Your instructions ::
Go through the entries below from the first line and transcribe each one exactly, ending with the line that contains "taper := o 0x05, nMin".

Collected data entries
---*---
-- ==== Sys2Proof/Machine/FensTick.lean ====
section
/-! DEFINITION. Mark ticks, observations, the solve of a layer and its update decision, and grid generations
(11_seam_registration R281–R293). -/

namespace Sys2Proof.Machine

/-- Registration changed by `f`. -/
def State.updReg (s : State) (f : FenState → FenState) : State := { s with reg := f s.reg }

/-- Status of fen z changed by `f`. -/
def State.updFen (s : State) (z : Nat) (f : FenStatus → FenStatus) : State :=
  s.updReg (fun x => { x with status := updI x.status z f })

/-- Correction state of scanner k changed by `f`. -/
def State.updGrid (s : State) (k : Nat) (f : GridStatus → GridStatus) : State :=
  s.updReg (fun x => { x with scanners := updI x.scanners k f })

/-- An event of CC3 about a fen and a layer (R293). -/
def fenEvent (code : Nat) (sev : Severity) (z layer : Nat) (more : Bytes) : Event :=
  mkEvent (.core 3) code sev .fen z (leBytes 4 layer ++ more)

/-- Settings of fen z as the solve of a layer uses them (Table 11.5), with the pair of the layer's ZONE. -/
def fenCfg (s : Blocks) (f : FenSection) : FenCfg :=
  let o := fun sub => s.objN (0x3700 + f.fen) sub
  let i := fun sub => s.objI (0x3700 + f.fen) sub
  { fen := f.fen, chanA := f.chanA, chanB := f.chanB, mode := o 0x00, xMin := i 0x01, xMax := i 0x02, yMin := i 0x03, yMax := i 0x04
    taper := o 0x05, nMin := o 0x07, spread := o 0x08, residual := o 0x09, outlier := o 0x0A, maxStep := o 0x0B, gain := o 0x0C }

/-- The MARK track that channel n begins in this P2 (R282). -/
def trackOf (s : Blocks) (n : Nat) : Option Track :=
  match (getI s.scan.chans n).active with
  | some r =>
    match r.body with
    | .mark false z num _ _ _ _ _ _ _ =>
      (fenPartner s n z).map (fun k => { fen := z, mark := num, observer := k, exposerB := decide (k < n), ordinal := 0 })
    | _ => none
  | none => none

/-- The mark tick of channel n when the coming tick is one (R282). -/
def markTick (before : Blocks) (s : State) (n : Nat) : State :=
  let begins := (getI s.scan.chans n).act == .markTrack && (getI before.scan.chans n).act != .markTrack
  let s := if begins then s.updReg (fun x => { x with tracks := updI x.tracks n (fun _ => trackOf s.toBlocks n) }) else s
  let m := getI s.melt.chans n
  let coming := (s.tickCount + 1) % 2 ^ 48
  if m.point.mark && (nth m.hist 0).lit && coming % 4 == 0 then
    match getI s.reg.tracks n with
    | none => s
    | some t =>
      s.updReg (fun x => { x with
        tracks := updI x.tracks n (fun _ => some { t with ordinal := t.ordinal + 1 })
        waiting := x.waiting ++ [{ fen := t.fen, mark := t.mark, frame := coming / 4, x := m.point.x, y := m.point.y
                                   ordinal := t.ordinal, exposerB := t.exposerB, exposer := n, observer := t.observer
                                   expSide := .waiting, obsSide := .waiting }] })
  else s

/-- P2: the mark ticks of every channel; `before` is the device before the scan engines ran. -/
def markTicks (before : Blocks) (s : State) : State := forI 32 s (markTick before)

/-- Mark ticks of the present tick whose fen has registration mode 0 in force are no observations (R282). -/
def dropUnregistered (s : State) : State :=
  s.updReg (fun x => { x with waiting := x.waiting.filter (fun t =>
    !(t.frame * 4 == s.tickCount && s.objN (0x3700 + t.fen) 0x00 == 0)) })

/-- What a side becomes when frame `f` has closed, or has been missed, on the context of channel n. -/
def fillSide (side : Side) (got : Side) : Side :=
  match side with
  | .waiting => got
  | x => x

/-- Frame `f` closed with features on a context whose channel is n (R282): `got` its feature set. -/
def fillMarks (s : State) (n f : Nat) (got : Side) : State :=
  s.updReg (fun x => { x with waiting := x.waiting.map (fun t =>
    if t.frame == f then
      { t with expSide := if t.exposer == n then fillSide t.expSide got else t.expSide
               obsSide := if t.observer == n then fillSide t.obsSide got else t.obsSide }
    else t) })

/-- An FRM object of context i with the value that its next Frame Start gives it (R74, R242). -/
def frmSoon (s : Blocks) (i sub : Nat) : Nat :=
  let due := s.dict.pending.filter (fun w => w.index == 0x3400 + i && w.sub == sub && w.apply == .frm && decide (w.due ≤ s.now))
  ((due.getLast?).map (fun w => (valI w.val).toNat)).getD (s.objN (0x3400 + i) sub)

/-- Whether frame `f` may still close with features on context i for channel n: it is in progress there, or it has not begun and is
neither missed nor past (R243, R244, R282). -/
def mayClose (s : Blocks) (i n f : Nat) : Bool :=
  let x := getI s.cams.ctxs i
  let st := getI (getI s.cams.ports (s.objN (0x3400 + i) 0x01)).streams (s.objN (0x3400 + i) 0x02)
  let open_ := x.frames.any (fun r => r.index == f && r.cfg.channel == n && bit r.cfg.stats 2)
  let ahead := x.expected.contains f || (decide (s.frameIndex ≤ f) && st.lastIndex != some f)
  s.objB (0x3400 + i) 0x00 && (open_ || (ahead && frmSoon s i 0x0A == n && bit (frmSoon s i 0x11) 2))

/-- Whether a side of the mark tick of frame `f` on channel n is known: filled, or invalid because no context can give it (R282). -/
def sideKnown (s : Blocks) (n f : Nat) (x : Side) : Bool :=
  x != .waiting || !(List.range 128).any (fun i => mayClose s i n f)

/-- Whether both sides of a mark tick are known. -/
def markKnown (s : Blocks) (t : MarkTick) : Bool := sideKnown s t.exposer t.frame t.expSide && sideKnown s t.observer t.frame t.obsSide

/-- The observation records of some mark ticks (Table 11.1). -/
def observe (s : Blocks) (t : MarkTick) : Observation :=
  observationOf (s.objN (0x3700 + t.fen) 0x06) (s.objI (0x3600 + t.exposer) 0x0D) (s.objN (0x3600 + t.exposer) 0x0E)
    (s.objN (0x3600 + t.observer) 0x0E) t

/-- The observations posted to Q45 for the mark ticks that satisfy `f` and have both sides (R282). -/
def postObservations (s : State) (f : MarkTick → Bool) : State :=
  let b := s.toBlocks
  let out := (s.reg.waiting.filter (fun t => f t && markKnown b t)).map (observe b)
  s.updReg (fun x => { x with waiting := x.waiting.filter (fun t => !(f t && markKnown b t)), q45 := x.q45 ++ out })

/-- P4: CC3 reads Q45 (R285). -/
def readObservations (s : State) : State :=
  let s := postObservations s (fun _ => true)
  s.updReg (fun x => { x with read := x.read ++ x.q45, q45 := [] })

/-- The registration of layer `layer`, complete in the present tick (R286); `boundary` is its boundary by tick count.
DEDUCED: assumption 46. -/
def fenLayerComplete (s : State) (layer boundary : Nat) : State :=
  let b := s.toBlocks
  s.updReg (fun x => { x with layers := x.layers ++ [{
    c := s.now, count := s.tickCount, boundary, layer, fens := (layerFens b).map (fenCfg b)
    mats := (List.range 32).map (fun k =>
      (b.objI (0x3800 + k) 0x04, b.objI (0x3800 + k) 0x05, b.objI (0x3800 + k) 0x06, b.objI (0x3800 + k) 0x07))
    gens := x.scanners.toList.map (fun g => g.generation), solved := [], decided := false, refused := [] }] })

/-- Whether frame `f` belongs to a completed layer (R286). -/
def frameIn (l : LayerSolve) (f : Nat) : Bool := decide (l.boundary ≤ 4 * f) && decide (4 * f ≤ l.count)

/-- A fen of a stopped layer: no solve and no update follow (R290). -/
def fenJobStopped (s : State) : State :=
  let s := (layerFens s.toBlocks).foldl (fun s f => s.updFen f.fen (fun x => { x with update := 7 })) s
  s.updReg (fun x =>
    let layers := x.layers.filter (fun l => some l.layer != s.job.layer)
    { x with layers, waiting := x.waiting.filter (fun t => layers.any (fun l => frameIn l t.frame)), tracks := Vector.replicate 32 none })

/-- Registration at a job start: the first post of event 0x0B02 is allowed again (Table 11.4). -/
def fenJobStart (s : State) : State :=
  s.updReg (fun x => { x with status := x.status.map (fun f => { f with fewPosted := false }) })

/-- The order of the solve: increasing frame index, then increasing mark number (R286). -/
def obsBefore (a b : Observation) : Bool := decide (a.frame < b.frame) || (a.frame == b.frame && decide (a.mark ≤ b.mark))

/-- An observation inserted in that order. -/
def insertObs (o : Observation) : List Observation → List Observation
  | [] => [o]
  | x :: l => if obsBefore x o then x :: insertObs o l else o :: x :: l

/-- The observations of fen z in a completed layer, in order, those that still stand in Q45 among them. -/
def layerObs (x : FenState) (l : LayerSolve) (z : Nat) : List Observation :=
  ((x.read ++ x.q45).filter (fun o => o.fen == z && frameIn l o.frame)).foldl (fun acc o => insertObs o acc) []

/-- Fen z of the oldest layer not yet decided solved, if it holds an observation and is not solved (R286). -/
def solveOne (x : FenState) (z : Nat) : FenState :=
  let k := x.layers.findIdx (fun l => !l.decided)
  { x with layers := x.layers.mapIdx (fun i l =>
    if i = k && !l.solved.any (fun r => r.fen == z) then
      match l.fens.find? (fun c => c.fen == z), layerObs x l z with
      | some c, o :: os => { l with solved := l.solved ++ [solveFen c l.mats (o :: os)] }
      | _, _ => l
    else l) }

/-- Whether a mark tick of fen z still waits for a side. -/
def fenWaits (x : FenState) (z : Nat) : Bool := x.waiting.any (fun t => t.fen == z)

/-- The results of one solve written to the status objects (R287, Table 11.5). -/
def writeSolved (l : LayerSolve) (c : FenCfg) (r : Solved) (f : FenStatus) : FenStatus :=
  let v := fun k => r.values.getD k (f64I 0)
  let ppm := fun k => toF32 (f64Mul (v k) (f64I 1000000))
  let counts := fun k => satS 32 (f64Round (f64Mul (v k) (f64I 8)))
  let f := { f with layer := l.layer, chanA := c.chanA, chanB := c.chanB, used := r.used, rejected := r.rejected, status := r.status
                    solves := inc32 f.solves }
  if r.status = 3 then f
  else { f with tx := toF32 (v 0), ty := toF32 (v 1), rotation := ppm 3, scale := ppm 2, cx := counts 4, cy := counts 5
                rms := toF32 (v 6), rmax := toF32 (v 7) }

/-- Grid origin and spacing of scanner k in force. -/
def gridFrame (s : Blocks) (k : Nat) : Int × Int × Nat := (s.objI (0x3800 + k) 0, s.objI (0x3800 + k) 1, s.objN (0x3800 + k) 2)

/-- Whether the largest contribution of a fen at any node of its scanners exceeds the maximum step (R288). -/
def stepOver (s : Blocks) (c : FenCfg) (r : Solved) : Bool :=
  [c.chanA, c.chanB].any (fun k =>
    match correctsScanner c r k with
    | some m2 => let g := gridFrame s k; f64Lt (ofF32 c.maxStep) (largestStep c r m2 g.1 g.2.1 g.2.2)
    | none => false)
---*---
Task answer ::
-- ==== Sys2Proof/Machine/FensTick.lean ====
section
/-! DEFINITION. Mark ticks, observations, the solve of a layer and its update decision, and grid generations
(11_seam_registration R281–R293). -/

namespace Sys2Proof.Machine

/-- Registration changed by `f`. -/
def State.updReg (s : State) (f : FenState → FenState) : State := { s with reg := f s.reg }

/-- Status of fen z changed by `f`. -/
def State.updFen (s : State) (z : Nat) (f : FenStatus → FenStatus) : State :=
  s.updReg (fun x => { x with status := updI x.status z f })

/-- Correction state of scanner k changed by `f`. -/
def State.updGrid (s : State) (k : Nat) (f : GridStatus → GridStatus) : State :=
  s.updReg (fun x => { x with scanners := updI x.scanners k f })

/-- An event of CC3 about a fen and a layer (R293). -/
def fenEvent (code : Nat) (sev : Severity) (z layer : Nat) (more : Bytes) : Event :=
  mkEvent (.core 3) code sev .fen z (leBytes 4 layer ++ more)

/-- Settings of fen z as the solve of a layer uses them (Table 11.5), with the pair of the layer's ZONE. -/
def fenCfg (s : Blocks) (f : FenSection) : FenCfg :=
  let o := fun sub => s.objN (0x3700 + f.fen) sub
  let i := fun sub => s.objI (0x3700 + f.fen) sub
  { fen := f.fen, chanA := f.chanA, chanB := f.chanB, mode := o 0x00, xMin := i 0x01, xMax := i 0x02, yMin := i 0x03, yMax := i 0x04
    taper := o 0x05, nMin := o 0x07, spread := o 0x08, residual := o 0x09, outlier := o 0x0A, maxStep := o 0x0B, gain := o 0x0C }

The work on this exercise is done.